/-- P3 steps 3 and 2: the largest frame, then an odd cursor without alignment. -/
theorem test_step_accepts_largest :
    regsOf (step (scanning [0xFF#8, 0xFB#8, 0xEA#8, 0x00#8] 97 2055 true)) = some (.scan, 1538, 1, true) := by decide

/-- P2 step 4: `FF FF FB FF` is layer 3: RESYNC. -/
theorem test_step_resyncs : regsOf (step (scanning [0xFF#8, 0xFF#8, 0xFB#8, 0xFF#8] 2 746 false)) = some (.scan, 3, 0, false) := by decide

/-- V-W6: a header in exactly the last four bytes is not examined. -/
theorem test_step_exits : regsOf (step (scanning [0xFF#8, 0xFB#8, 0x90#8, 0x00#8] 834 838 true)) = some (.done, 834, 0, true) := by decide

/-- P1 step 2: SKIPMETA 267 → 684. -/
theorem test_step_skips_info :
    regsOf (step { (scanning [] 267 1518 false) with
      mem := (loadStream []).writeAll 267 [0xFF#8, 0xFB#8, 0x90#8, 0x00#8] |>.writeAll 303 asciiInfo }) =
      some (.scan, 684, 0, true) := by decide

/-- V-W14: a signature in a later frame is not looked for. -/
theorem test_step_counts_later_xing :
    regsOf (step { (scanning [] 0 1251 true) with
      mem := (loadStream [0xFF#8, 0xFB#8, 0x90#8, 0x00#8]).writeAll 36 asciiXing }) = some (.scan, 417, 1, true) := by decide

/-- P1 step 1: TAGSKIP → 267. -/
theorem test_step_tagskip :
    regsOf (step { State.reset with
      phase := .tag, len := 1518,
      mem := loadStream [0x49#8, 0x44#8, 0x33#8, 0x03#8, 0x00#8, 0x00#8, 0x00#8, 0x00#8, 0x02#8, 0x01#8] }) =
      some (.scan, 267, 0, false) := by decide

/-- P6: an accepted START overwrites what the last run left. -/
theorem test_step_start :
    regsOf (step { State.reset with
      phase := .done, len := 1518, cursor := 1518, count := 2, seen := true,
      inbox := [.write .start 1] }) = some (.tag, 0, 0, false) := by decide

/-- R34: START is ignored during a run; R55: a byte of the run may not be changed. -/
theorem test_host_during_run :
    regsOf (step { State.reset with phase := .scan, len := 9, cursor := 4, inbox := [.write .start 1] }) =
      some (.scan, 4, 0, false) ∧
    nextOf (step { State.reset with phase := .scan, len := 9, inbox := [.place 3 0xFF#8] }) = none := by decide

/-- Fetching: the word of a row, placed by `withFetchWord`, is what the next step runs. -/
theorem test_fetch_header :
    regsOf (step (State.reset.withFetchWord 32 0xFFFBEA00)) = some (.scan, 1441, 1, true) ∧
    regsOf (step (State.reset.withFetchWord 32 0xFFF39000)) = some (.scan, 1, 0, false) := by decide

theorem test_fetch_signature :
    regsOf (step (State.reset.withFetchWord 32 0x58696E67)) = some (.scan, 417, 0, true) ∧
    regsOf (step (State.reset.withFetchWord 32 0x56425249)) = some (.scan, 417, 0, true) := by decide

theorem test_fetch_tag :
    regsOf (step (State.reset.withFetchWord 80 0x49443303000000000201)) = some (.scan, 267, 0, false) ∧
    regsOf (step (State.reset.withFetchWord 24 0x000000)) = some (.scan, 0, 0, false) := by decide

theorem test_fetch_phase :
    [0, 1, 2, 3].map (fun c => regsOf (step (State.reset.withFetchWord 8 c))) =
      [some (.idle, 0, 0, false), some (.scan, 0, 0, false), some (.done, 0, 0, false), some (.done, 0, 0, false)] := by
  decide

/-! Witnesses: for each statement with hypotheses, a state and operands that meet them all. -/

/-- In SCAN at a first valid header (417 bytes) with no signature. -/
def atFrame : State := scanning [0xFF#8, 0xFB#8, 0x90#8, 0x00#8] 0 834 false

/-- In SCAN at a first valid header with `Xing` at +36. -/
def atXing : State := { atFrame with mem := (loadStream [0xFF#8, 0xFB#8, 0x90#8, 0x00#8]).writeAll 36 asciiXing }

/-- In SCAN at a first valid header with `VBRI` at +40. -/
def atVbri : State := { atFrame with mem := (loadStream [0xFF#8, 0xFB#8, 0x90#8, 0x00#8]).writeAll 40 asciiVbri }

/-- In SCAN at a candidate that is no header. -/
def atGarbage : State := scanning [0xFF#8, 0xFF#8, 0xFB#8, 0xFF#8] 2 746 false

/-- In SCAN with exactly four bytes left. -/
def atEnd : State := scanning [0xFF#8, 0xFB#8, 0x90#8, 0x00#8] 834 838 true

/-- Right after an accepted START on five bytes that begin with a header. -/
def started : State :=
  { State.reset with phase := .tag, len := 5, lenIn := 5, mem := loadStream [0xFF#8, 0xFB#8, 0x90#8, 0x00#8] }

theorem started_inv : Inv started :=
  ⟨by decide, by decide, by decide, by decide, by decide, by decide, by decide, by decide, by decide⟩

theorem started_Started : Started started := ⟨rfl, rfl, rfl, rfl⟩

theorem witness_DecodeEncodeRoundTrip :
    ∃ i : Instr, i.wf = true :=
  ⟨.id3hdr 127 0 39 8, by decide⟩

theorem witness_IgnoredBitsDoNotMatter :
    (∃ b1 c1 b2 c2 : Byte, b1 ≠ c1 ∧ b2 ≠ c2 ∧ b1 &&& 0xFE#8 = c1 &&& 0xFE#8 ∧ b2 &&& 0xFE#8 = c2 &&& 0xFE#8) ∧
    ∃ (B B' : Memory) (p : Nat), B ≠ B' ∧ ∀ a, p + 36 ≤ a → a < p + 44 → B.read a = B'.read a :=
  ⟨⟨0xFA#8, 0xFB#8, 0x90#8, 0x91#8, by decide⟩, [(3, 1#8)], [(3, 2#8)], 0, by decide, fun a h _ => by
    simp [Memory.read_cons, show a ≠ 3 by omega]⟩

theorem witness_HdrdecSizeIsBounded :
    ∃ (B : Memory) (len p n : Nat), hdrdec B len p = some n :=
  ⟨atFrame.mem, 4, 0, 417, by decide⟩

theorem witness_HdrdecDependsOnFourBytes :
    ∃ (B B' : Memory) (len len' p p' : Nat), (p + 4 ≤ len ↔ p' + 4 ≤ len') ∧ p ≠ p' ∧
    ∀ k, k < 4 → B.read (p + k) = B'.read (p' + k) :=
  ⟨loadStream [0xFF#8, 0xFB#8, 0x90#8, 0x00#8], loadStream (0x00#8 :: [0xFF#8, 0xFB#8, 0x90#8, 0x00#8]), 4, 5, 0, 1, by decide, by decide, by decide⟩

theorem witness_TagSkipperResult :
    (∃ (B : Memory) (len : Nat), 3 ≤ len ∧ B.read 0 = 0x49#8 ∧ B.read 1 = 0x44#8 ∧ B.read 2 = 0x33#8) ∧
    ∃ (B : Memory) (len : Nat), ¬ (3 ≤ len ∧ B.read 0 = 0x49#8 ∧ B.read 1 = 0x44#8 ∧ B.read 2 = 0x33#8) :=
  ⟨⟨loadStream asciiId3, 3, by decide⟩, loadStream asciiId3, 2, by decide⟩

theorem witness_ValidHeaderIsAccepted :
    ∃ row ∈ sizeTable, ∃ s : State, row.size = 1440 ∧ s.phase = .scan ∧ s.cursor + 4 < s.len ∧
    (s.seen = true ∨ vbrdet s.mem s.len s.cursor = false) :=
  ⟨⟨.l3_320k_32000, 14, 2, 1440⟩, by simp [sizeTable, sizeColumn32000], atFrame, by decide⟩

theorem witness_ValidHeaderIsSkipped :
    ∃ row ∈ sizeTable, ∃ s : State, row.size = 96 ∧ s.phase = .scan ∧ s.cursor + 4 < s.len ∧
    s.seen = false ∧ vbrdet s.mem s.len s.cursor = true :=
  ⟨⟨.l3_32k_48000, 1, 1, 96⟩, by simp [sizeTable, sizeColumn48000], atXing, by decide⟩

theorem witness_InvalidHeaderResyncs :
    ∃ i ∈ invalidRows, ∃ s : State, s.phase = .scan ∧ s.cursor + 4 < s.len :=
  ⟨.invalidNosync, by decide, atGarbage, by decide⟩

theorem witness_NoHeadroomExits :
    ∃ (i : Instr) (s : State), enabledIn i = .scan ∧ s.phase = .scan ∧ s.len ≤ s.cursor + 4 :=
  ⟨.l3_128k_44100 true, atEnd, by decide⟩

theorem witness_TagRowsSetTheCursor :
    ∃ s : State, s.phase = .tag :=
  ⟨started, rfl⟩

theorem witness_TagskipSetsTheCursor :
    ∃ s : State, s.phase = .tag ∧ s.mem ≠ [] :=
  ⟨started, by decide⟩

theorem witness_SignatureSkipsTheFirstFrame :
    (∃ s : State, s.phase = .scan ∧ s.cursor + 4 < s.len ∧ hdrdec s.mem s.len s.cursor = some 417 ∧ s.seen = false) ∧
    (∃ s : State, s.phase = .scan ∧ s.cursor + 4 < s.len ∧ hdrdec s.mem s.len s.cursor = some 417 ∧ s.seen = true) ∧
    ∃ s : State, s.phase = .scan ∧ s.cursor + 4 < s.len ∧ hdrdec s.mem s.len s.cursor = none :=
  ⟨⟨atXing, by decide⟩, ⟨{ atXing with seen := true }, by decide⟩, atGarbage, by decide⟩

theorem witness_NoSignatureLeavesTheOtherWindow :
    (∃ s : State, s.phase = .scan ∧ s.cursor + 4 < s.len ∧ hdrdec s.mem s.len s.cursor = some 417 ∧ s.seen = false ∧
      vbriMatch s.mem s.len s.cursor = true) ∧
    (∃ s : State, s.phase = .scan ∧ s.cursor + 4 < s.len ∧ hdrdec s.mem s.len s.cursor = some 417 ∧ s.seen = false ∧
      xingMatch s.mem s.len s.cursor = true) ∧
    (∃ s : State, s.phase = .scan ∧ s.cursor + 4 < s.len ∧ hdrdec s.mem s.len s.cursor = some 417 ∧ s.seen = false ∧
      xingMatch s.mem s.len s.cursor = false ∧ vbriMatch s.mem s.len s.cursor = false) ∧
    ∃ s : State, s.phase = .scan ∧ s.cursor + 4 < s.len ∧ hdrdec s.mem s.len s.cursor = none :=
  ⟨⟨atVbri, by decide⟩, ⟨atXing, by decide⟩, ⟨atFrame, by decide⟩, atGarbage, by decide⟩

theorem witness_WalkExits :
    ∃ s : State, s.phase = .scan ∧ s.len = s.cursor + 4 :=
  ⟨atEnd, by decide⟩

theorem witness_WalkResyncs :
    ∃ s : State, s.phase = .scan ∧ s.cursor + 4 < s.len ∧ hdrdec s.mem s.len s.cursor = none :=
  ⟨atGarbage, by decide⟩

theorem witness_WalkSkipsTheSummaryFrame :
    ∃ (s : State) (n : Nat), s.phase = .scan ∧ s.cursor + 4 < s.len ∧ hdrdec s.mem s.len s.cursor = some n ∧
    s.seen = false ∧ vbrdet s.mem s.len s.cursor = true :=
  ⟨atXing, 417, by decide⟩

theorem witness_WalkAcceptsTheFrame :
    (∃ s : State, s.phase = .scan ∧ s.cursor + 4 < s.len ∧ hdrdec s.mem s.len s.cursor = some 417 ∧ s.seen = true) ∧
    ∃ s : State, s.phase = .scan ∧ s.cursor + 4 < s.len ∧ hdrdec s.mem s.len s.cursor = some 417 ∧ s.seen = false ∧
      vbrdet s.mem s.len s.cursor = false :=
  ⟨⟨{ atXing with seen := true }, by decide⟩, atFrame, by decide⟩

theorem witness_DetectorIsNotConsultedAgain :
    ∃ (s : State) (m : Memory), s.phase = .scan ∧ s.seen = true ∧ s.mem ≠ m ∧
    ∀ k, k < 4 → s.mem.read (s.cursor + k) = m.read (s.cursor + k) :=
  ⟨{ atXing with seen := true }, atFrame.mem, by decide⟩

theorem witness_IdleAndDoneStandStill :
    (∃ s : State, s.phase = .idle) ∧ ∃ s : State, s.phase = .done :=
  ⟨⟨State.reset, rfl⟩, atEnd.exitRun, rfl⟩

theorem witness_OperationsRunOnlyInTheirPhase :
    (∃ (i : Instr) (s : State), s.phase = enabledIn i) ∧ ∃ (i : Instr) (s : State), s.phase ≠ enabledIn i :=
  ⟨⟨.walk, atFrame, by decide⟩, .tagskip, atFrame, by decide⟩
===============
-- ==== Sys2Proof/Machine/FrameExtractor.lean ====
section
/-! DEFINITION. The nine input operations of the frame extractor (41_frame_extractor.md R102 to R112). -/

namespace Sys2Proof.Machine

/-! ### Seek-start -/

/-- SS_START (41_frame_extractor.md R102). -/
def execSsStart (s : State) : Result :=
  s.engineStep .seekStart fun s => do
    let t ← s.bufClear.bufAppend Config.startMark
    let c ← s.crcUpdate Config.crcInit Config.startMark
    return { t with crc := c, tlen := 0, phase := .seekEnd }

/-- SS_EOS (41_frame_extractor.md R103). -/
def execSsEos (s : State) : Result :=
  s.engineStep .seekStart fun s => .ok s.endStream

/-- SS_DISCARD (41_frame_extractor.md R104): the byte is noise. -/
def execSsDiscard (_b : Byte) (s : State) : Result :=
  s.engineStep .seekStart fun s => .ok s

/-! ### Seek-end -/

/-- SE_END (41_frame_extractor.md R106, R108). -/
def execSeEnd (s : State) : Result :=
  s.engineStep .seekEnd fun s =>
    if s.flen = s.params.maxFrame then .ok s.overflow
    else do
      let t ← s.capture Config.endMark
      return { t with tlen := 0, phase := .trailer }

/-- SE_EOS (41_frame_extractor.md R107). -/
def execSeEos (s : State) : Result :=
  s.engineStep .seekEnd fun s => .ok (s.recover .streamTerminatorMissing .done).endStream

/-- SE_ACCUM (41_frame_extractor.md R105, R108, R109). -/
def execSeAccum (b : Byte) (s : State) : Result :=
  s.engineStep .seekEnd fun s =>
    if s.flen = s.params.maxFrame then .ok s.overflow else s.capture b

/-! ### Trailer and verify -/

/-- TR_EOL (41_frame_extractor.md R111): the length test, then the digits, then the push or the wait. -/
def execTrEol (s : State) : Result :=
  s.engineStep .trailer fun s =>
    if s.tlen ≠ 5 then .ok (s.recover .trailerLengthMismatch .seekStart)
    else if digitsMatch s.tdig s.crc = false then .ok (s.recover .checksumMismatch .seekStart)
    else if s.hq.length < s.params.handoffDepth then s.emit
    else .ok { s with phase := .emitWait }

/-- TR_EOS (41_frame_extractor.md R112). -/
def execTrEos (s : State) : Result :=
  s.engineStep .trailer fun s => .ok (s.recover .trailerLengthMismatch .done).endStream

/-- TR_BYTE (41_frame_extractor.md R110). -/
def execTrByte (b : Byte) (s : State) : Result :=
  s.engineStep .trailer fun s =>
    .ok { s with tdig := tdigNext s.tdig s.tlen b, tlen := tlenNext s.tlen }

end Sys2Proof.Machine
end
===============
What the task asks =
Could you reproduce, exactly, every line above from the line with "def atXing : State" to the line with "(∃ (B : Memory)", and no other line? Both ends count.

Response to the task =
def atXing : State := { atFrame with mem := (loadStream [0xFF#8, 0xFB#8, 0x90#8, 0x00#8]).writeAll 36 asciiXing }

/-- In SCAN at a first valid header with `VBRI` at +40. -/
def atVbri : State := { atFrame with mem := (loadStream [0xFF#8, 0xFB#8, 0x90#8, 0x00#8]).writeAll 40 asciiVbri }

/-- In SCAN at a candidate that is no header. -/
def atGarbage : State := scanning [0xFF#8, 0xFF#8, 0xFB#8, 0xFF#8] 2 746 false

/-- In SCAN with exactly four bytes left. -/
def atEnd : State := scanning [0xFF#8, 0xFB#8, 0x90#8, 0x00#8] 834 838 true

/-- Right after an accepted START on five bytes that begin with a header. -/
def started : State :=
  { State.reset with phase := .tag, len := 5, lenIn := 5, mem := loadStream [0xFF#8, 0xFB#8, 0x90#8, 0x00#8] }

theorem started_inv : Inv started :=
  ⟨by decide, by decide, by decide, by decide, by decide, by decide, by decide, by decide, by decide⟩

theorem started_Started : Started started := ⟨rfl, rfl, rfl, rfl⟩

theorem witness_DecodeEncodeRoundTrip :
    ∃ i : Instr, i.wf = true :=
  ⟨.id3hdr 127 0 39 8, by decide⟩

theorem witness_IgnoredBitsDoNotMatter :
    (∃ b1 c1 b2 c2 : Byte, b1 ≠ c1 ∧ b2 ≠ c2 ∧ b1 &&& 0xFE#8 = c1 &&& 0xFE#8 ∧ b2 &&& 0xFE#8 = c2 &&& 0xFE#8) ∧
    ∃ (B B' : Memory) (p : Nat), B ≠ B' ∧ ∀ a, p + 36 ≤ a → a < p + 44 → B.read a = B'.read a :=
  ⟨⟨0xFA#8, 0xFB#8, 0x90#8, 0x91#8, by decide⟩, [(3, 1#8)], [(3, 2#8)], 0, by decide, fun a h _ => by
    simp [Memory.read_cons, show a ≠ 3 by omega]⟩

theorem witness_HdrdecSizeIsBounded :
    ∃ (B : Memory) (len p n : Nat), hdrdec B len p = some n :=
  ⟨atFrame.mem, 4, 0, 417, by decide⟩

theorem witness_HdrdecDependsOnFourBytes :
    ∃ (B B' : Memory) (len len' p p' : Nat), (p + 4 ≤ len ↔ p' + 4 ≤ len') ∧ p ≠ p' ∧
    ∀ k, k < 4 → B.read (p + k) = B'.read (p' + k) :=
  ⟨loadStream [0xFF#8, 0xFB#8, 0x90#8, 0x00#8], loadStream (0x00#8 :: [0xFF#8, 0xFB#8, 0x90#8, 0x00#8]), 4, 5, 0, 1, by decide, by decide, by decide⟩

theorem witness_TagSkipperResult :
    (∃ (B : Memory) (len : Nat), 3 ≤ len ∧ B.read 0 = 0x49#8 ∧ B.read 1 = 0x44#8 ∧ B.read 2 = 0x33#8) ∧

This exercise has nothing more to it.